Wispelwey and Shapiro began the recital with the op. 5 sonatas, nos. 1 and 2 (in order). Next came the op. 102 sonatas, again nos. 1 and 2, dating from 1815. The third Beethoven cello sonata, op. 69 (1808), concluded the concert. Since this program was not structured around thematic connections across composers, was not subject to the customary logic of mixing, I was surprised that the compositions were not performed in chronological order. Arbitrary, true, but so is the decision to program only Beethoven sonatas (or, for that matter, most any other recital program ever assembled). A chronological presentation would have given us the chance to hear Beethoven develop over time as a composer, incorporating past lessons into later compositions. The watershed op. 69 work was obviously a difficult and crucial exercise for the composer, who was at the same time working on the Fifth Symphony; in both works “line and register become thematic elements,” as Shapiro writes, and so too does rhythm.
A grandiose Adagio launched us on a regal note into the two-movement sonata. From this opening, Wispelwey and Shapiro were in great form demonstrating mastery and ownership of this music. Pieter Wispelwey, performing all the works from memory, had fabulous bow control and effectively used every millimeter of hair to desired effect, and a variety of bow grips to suit the changing demands of the music. He also employed a judicious use of vibrato, which had been more restrained in the earlier sonatas on this program. Lois Shapiro, who is unostentatious in her tremendous accomplishments, brought out the virtuosic elements in the piano line without ever overwhelming the cello. She deployed a range of touches at the keyboard to articulate different styles and lines in the music. The decidedly challenging piano part flowed with apparent ease — by turns graceful and gravelly, languid and growling, dancing and pensive. Together both musicians matched phrases and dynamics in a real ensemble performance, a conversation among equals. Tempi seemed brisk, but fully respecting Beethoven’s markings and the music at hand; the sound carried cleanly through the space at all times.

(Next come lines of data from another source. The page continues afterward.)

/-! L1_STATS (L1 and L2 registers) -/
def L1_STATS.off (i : Nat) : Nat := 0x00C10010 + i * 0x20
def L1_STATS.RECALLS (i : Nat) : Fld := ⟨L1_STATS.off i, 0, 32⟩
def L1_STATS.PARITY (i : Nat) : Fld := ⟨L1_STATS.off i, 32, 32⟩
def L1_STATS.row : RegRow := ⟨12648464, 128, 1, 32, 0, 1, 0, 0x0, 0x0, 0xFFFFFFFF00000000, 0x0, 0x0, .dev⟩

/-! L1_INVAL (L1 and L2 registers) -/
def L1_INVAL.off (i : Nat) : Nat := 0x00C10018 + i * 0x20
def L1_INVAL.COUNT (i : Nat) : Fld := ⟨L1_INVAL.off i, 0, 32⟩
def L1_INVAL.row : RegRow := ⟨12648472, 128, 1, 32, 0, 1, 0, 0x0, 0x0, 0x0, 0x0, 0x0, .dev⟩

/-! L2_STATUS (L1 and L2 registers) -/
def L2_STATUS.off (i : Nat) : Nat := 0x00C20000 + i * 0x40
def L2_STATUS.DIRTY (i : Nat) : Fld := ⟨L2_STATUS.off i, 0, 19⟩
def L2_STATUS.row : RegRow := ⟨12713984, 8, 1, 64, 0, 1, 0, 0x0, 0x0, 0x0, 0x0, 0x0, .dev⟩

/-! L2_ECC (L1 and L2 registers) -/
def L2_ECC.off (i : Nat) : Nat := 0x00C20008 + i * 0x40
def L2_ECC.CE (i : Nat) : Fld := ⟨L2_ECC.off i, 0, 32⟩
def L2_ECC.UE (i : Nat) : Fld := ⟨L2_ECC.off i, 32, 32⟩
def L2_ECC.row : RegRow := ⟨12713992, 8, 1, 64, 0, 1, 0, 0x0, 0x0, 0xFFFFFFFFFFFFFFFF, 0x0, 0x0, .dev⟩

/-! L2_HITS (L1 and L2 registers) -/
def L2_HITS.off (i : Nat) : Nat := 0x00C20010 + i * 0x40
def L2_HITS.COUNT (i : Nat) : Fld := ⟨L2_HITS.off i, 0, 64⟩
def L2_HITS.row : RegRow := ⟨12714000, 8, 1, 64, 0, 1, 0, 0x0, 0x0, 0x0, 0x0, 0x0, .dev⟩

/-! L2_MISSES (L1 and L2 registers) -/
def L2_MISSES.off (i : Nat) : Nat := 0x00C20018 + i * 0x40
def L2_MISSES.COUNT (i : Nat) : Fld := ⟨L2_MISSES.off i, 0, 64⟩
def L2_MISSES.row : RegRow := ⟨12714008, 8, 1, 64, 0, 1, 0, 0x0, 0x0, 0x0, 0x0, 0x0, .dev⟩

/-! L2_PART_WAYS (L1 and L2 registers) -/
def L2_PART_WAYS.off (i : Nat) : Nat := 0x00C21000 + i * 0x8
def L2_PART_WAYS.WAYS (i : Nat) : Fld := ⟨L2_PART_WAYS.off i, 0, 16⟩
def L2_PART_WAYS.row : RegRow := ⟨12718080, 16, 1, 8, 0, 1, 0, 0xFFFF, 0x0, 0x0, 0x0, 0xFFFF, .dev⟩

/-! HBM_CAPACITY (HBM registers) -/
def HBM_CAPACITY.off : Nat := 0x00C30000
def HBM_CAPACITY.CHANNELS : Fld := ⟨HBM_CAPACITY.off, 0, 8⟩
def HBM_CAPACITY.PENDING : Fld := ⟨HBM_CAPACITY.off, 8, 8⟩
def HBM_CAPACITY.CAPACITY_MIB : Fld := ⟨HBM_CAPACITY.off, 16, 20⟩
def HBM_CAPACITY.row : RegRow := ⟨12779520, 1, 1, 0, 0, 1, 0, 0x0, 0x0, 0x0, 0x0, 0x0, .none⟩

/-! HBM_MAP (HBM registers) -/
def HBM_MAP.off (j : Nat) : Nat := 0x00C30008 + j * 0x8
def HBM_MAP.MAPPED (j : Nat) : Fld := ⟨HBM_MAP.off j, 0, 64⟩
def HBM_MAP.row : RegRow := ⟨12779528, 1, 1, 0, 0, 2, 8, 0x0, 0x0, 0x0, 0x0, 0x0, .none⟩

/-! HBM_RETIRE (HBM registers) -/
def HBM_RETIRE.off (j : Nat) : Nat := 0x00C30018 + j * 0x8
def HBM_RETIRE.PENDING (j : Nat) : Fld := ⟨HBM_RETIRE.off j, 0, 64⟩
def HBM_RETIRE.row : RegRow := ⟨12779544, 1, 1, 0, 0, 2, 8, 0x0, 0x0, 0x0, 0x0, 0x0, .none⟩

/-! HBM_QOS (HBM registers) -/
def HBM_QOS.off : Nat := 0x00C30028
def HBM_QOS.BULK_WEIGHT : Fld := ⟨HBM_QOS.off, 0, 4⟩
def HBM_QOS.row : RegRow := ⟨12779560, 1, 1, 0, 0, 1, 0, 0xF, 0x0, 0x0, 0x0, 0x4, .dev⟩

/-! HBM_CH_STATUS (HBM registers) -/
def HBM_CH_STATUS.off (i : Nat) : Nat := 0x00C40000 + i * 0x100
def HBM_CH_STATUS.STATE (i : Nat) : Fld := ⟨HBM_CH_STATUS.off i, 0, 2⟩
def HBM_CH_STATUS.RETIRE_PENDING (i : Nat) : Fld := ⟨HBM_CH_STATUS.off i, 2, 1⟩
def HBM_CH_STATUS.SCAN_ACTIVE (i : Nat) : Fld := ⟨HBM_CH_STATUS.off i, 3, 1⟩
def HBM_CH_STATUS.TEMP (i : Nat) : Fld := ⟨HBM_CH_STATUS.off i, 8, 8⟩
def HBM_CH_STATUS.row : RegRow := ⟨12845056, 128, 1, 256, 0, 1, 0, 0x0, 0x0, 0x0, 0x0, 0x0, .dev⟩

/-! HBM_CH_ECC (HBM registers) -/
def HBM_CH_ECC.off (i : Nat) : Nat := 0x00C40008 + i * 0x100
def HBM_CH_ECC.CE (i : Nat) : Fld := ⟨HBM_CH_ECC.off i, 0, 32⟩
def HBM_CH_ECC.UE (i : Nat) : Fld := ⟨HBM_CH_ECC.off i, 32, 16⟩
def HBM_CH_ECC.row : RegRow := ⟨12845064, 128, 1, 256, 0, 1, 0, 0x0, 0x0, 0xFFFFFFFFFFFF, 0x0, 0x0, .dev⟩

/-! HBM_CH_DROPPED (HBM registers) -/
def HBM_CH_DROPPED.off (i : Nat) : Nat := 0x00C40010 + i * 0x100
def HBM_CH_DROPPED.WRITES (i : Nat) : Fld := ⟨HBM_CH_DROPPED.off i, 0, 32⟩
def HBM_CH_DROPPED.row : RegRow := ⟨12845072, 128, 1, 256, 0, 1, 0, 0x0, 0x0, 0xFFFFFFFF, 0x0, 0x0, .dev⟩

/-! HBM_CH_BYTES_LC (HBM registers) -/
def HBM_CH_BYTES_LC.off (i : Nat) : Nat := 0x00C40018 + i * 0x100
def HBM_CH_BYTES_LC.COUNT (i : Nat) : Fld := ⟨HBM_CH_BYTES_LC.off i, 0, 64⟩
def HBM_CH_BYTES_LC.row : RegRow := ⟨12845080, 128, 1, 256, 0, 1, 0, 0x0, 0x0, 0x0, 0x0, 0x0, .dev⟩

/-! HBM_CH_BYTES_NORMAL (HBM registers) -/
def HBM_CH_BYTES_NORMAL.off (i : Nat) : Nat := 0x00C40020 + i * 0x100
def HBM_CH_BYTES_NORMAL.COUNT (i : Nat) : Fld := ⟨HBM_CH_BYTES_NORMAL.off i, 0, 64⟩
def HBM_CH_BYTES_NORMAL.row : RegRow := ⟨12845088, 128, 1, 256, 0, 1, 0, 0x0, 0x0, 0x0, 0x0, 0x0, .dev⟩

I do have a few quibbles. As with any conversation, there are occasional hiccups: a couple entrances were not as tight as they might have been. Given the length of the program and the rhythmic challenges Beethoven’s music poses, this is hardly surprising. Still, in the interest of full disclosure, I note it here. Similarly, I found Wispelwey sounded tight, at times reedy, in the upper register and I missed the rich resonance of the lower; this may have been related to the dramatic weather, which affects string instruments dramatically. Finally, I find Wispelwey’s stage mannerisms — humming and grunting; elaborate bow lifts — to be a distraction from his remarkable talent and musicianship. Some find this part of the charm of a genius like Glenn Gould, and others do not; in a longer concert such as this, I found it harder to disregard and I am not sure what it adds to the music. Again, this does not lessen his talent; it is, for me, a hurdle to hearing him live in performance (and only some of my personal issues are resolved by looking away).
Quibbles aside, it was a well-attended, long afternoon of wonderful music played wonderfully.